[Provided data Boundary: Start]

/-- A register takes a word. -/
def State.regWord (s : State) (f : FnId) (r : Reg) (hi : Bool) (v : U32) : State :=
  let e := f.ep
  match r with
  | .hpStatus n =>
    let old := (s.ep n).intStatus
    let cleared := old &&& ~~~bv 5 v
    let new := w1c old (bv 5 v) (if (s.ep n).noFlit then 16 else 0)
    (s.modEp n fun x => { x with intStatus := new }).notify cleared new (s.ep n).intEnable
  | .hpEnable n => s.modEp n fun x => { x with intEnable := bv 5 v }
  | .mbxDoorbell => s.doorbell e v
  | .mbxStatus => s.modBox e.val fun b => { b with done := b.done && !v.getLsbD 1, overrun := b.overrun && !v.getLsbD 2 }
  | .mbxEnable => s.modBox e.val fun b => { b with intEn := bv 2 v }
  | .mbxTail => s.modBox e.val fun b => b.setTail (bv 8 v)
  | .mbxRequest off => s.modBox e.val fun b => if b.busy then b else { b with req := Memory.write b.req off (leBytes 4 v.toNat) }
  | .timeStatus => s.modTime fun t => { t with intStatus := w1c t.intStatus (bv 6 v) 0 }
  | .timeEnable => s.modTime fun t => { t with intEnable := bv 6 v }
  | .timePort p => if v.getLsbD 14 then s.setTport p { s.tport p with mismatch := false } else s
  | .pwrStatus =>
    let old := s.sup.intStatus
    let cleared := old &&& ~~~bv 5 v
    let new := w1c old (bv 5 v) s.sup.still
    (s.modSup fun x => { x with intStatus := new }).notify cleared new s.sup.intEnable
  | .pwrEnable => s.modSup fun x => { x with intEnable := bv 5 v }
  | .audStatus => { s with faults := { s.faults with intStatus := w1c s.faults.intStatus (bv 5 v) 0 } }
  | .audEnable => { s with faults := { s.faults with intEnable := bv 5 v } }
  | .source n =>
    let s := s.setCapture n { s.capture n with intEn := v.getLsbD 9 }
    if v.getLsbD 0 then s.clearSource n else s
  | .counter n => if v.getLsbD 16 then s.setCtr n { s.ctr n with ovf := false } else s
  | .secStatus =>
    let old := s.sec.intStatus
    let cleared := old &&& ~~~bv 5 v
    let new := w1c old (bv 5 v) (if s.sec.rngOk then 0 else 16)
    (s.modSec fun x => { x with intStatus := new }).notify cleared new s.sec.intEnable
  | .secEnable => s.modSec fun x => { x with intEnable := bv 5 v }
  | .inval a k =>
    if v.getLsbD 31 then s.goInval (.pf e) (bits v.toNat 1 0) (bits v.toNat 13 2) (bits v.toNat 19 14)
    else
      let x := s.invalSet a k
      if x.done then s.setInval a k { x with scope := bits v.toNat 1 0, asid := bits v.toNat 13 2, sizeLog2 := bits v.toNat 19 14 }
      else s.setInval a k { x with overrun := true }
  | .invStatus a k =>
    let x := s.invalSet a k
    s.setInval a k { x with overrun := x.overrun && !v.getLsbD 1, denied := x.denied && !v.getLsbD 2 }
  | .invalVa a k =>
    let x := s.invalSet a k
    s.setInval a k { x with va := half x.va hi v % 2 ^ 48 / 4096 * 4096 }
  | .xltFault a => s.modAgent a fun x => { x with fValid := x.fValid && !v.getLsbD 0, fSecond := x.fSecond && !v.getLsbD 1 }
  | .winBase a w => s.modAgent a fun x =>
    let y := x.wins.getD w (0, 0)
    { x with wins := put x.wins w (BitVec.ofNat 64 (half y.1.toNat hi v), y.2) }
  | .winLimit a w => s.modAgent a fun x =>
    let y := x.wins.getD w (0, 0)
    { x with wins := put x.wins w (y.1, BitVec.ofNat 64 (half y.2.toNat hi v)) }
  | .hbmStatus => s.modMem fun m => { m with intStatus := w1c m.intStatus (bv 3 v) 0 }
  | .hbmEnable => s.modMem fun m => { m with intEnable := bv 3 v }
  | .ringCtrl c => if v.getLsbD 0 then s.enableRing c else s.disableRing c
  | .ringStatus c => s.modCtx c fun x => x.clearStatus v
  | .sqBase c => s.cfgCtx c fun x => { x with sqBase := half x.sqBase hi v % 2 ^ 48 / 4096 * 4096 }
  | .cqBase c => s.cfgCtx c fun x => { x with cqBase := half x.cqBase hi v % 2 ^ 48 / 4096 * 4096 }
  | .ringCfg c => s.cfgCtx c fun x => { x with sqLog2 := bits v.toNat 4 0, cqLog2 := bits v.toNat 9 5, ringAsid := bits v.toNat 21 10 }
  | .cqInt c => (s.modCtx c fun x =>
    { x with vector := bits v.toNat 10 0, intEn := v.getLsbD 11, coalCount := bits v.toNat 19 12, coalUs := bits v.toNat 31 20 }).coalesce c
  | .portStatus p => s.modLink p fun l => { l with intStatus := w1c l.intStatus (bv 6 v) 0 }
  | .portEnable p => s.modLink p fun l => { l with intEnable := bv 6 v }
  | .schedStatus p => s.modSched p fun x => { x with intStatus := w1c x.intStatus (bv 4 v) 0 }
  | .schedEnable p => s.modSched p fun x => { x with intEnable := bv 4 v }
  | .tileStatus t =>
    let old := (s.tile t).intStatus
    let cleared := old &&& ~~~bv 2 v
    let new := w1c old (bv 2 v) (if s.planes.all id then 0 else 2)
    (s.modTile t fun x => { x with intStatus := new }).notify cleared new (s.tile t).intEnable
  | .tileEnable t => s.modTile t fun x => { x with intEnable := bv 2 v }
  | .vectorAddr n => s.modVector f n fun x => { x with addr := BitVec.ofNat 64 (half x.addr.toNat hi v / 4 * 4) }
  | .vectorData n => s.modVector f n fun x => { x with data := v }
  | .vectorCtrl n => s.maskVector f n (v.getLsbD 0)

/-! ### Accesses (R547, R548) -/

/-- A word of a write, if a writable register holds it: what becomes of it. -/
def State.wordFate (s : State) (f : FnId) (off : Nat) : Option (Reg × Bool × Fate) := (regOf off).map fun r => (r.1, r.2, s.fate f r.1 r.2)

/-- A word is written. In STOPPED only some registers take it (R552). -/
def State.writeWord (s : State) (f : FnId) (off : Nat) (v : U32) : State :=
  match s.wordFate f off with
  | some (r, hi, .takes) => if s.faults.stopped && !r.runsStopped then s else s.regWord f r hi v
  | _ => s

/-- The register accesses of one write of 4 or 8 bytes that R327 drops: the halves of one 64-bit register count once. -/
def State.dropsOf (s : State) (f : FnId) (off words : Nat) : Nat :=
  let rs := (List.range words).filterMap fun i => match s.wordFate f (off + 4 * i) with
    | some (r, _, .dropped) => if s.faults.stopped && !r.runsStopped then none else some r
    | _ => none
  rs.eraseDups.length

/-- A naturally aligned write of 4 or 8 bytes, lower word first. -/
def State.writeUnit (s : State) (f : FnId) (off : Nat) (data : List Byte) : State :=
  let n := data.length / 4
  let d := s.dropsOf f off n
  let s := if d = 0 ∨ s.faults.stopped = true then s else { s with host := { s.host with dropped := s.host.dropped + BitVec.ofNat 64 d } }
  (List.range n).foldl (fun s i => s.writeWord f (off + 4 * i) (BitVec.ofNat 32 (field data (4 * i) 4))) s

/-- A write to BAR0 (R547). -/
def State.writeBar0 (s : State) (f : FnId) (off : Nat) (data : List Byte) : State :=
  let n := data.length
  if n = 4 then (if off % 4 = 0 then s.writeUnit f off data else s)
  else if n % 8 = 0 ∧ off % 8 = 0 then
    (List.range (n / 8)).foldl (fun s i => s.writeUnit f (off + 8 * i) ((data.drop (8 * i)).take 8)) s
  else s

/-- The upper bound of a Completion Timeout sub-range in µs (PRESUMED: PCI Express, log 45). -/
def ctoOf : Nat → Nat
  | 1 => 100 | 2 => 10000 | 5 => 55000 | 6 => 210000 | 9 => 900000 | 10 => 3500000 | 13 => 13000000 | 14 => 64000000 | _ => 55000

[Provided data Boundary: End]

**Aim of the task**
Take the line holding "def State.writeUnit (s" and all lines after it through the end of the data, and set them down exactly.

**Reply**
def State.writeUnit (s : State) (f : FnId) (off : Nat) (data : List Byte) : State :=
  let n := data.length / 4
  let d := s.dropsOf f off n
  let s := if d = 0 ∨ s.faults.stopped = true then s else { s with host := { s.host with dropped := s.host.dropped + BitVec.ofNat 64 d } }
  (List.range n).foldl (fun s i => s.writeWord f (off + 4 * i) (BitVec.ofNat 32 (field data (4 * i) 4))) s

/-- A write to BAR0 (R547). -/
def State.writeBar0 (s : State) (f : FnId) (off : Nat) (data : List Byte) : State :=
  let n := data.length
  if n = 4 then (if off % 4 = 0 then s.writeUnit f off data else s)
  else if n % 8 = 0 ∧ off % 8 = 0 then
    (List.range (n / 8)).foldl (fun s i => s.writeUnit f (off + 8 * i) ((data.drop (8 * i)).take 8)) s
  else s

/-- The upper bound of a Completion Timeout sub-range in µs (PRESUMED: PCI Express, log 45). -/
def ctoOf : Nat → Nat
  | 1 => 100 | 2 => 10000 | 5 => 55000 | 6 => 210000 | 9 => 900000 | 10 => 3500000 | 13 => 13000000 | 14 => 64000000 | _ => 55000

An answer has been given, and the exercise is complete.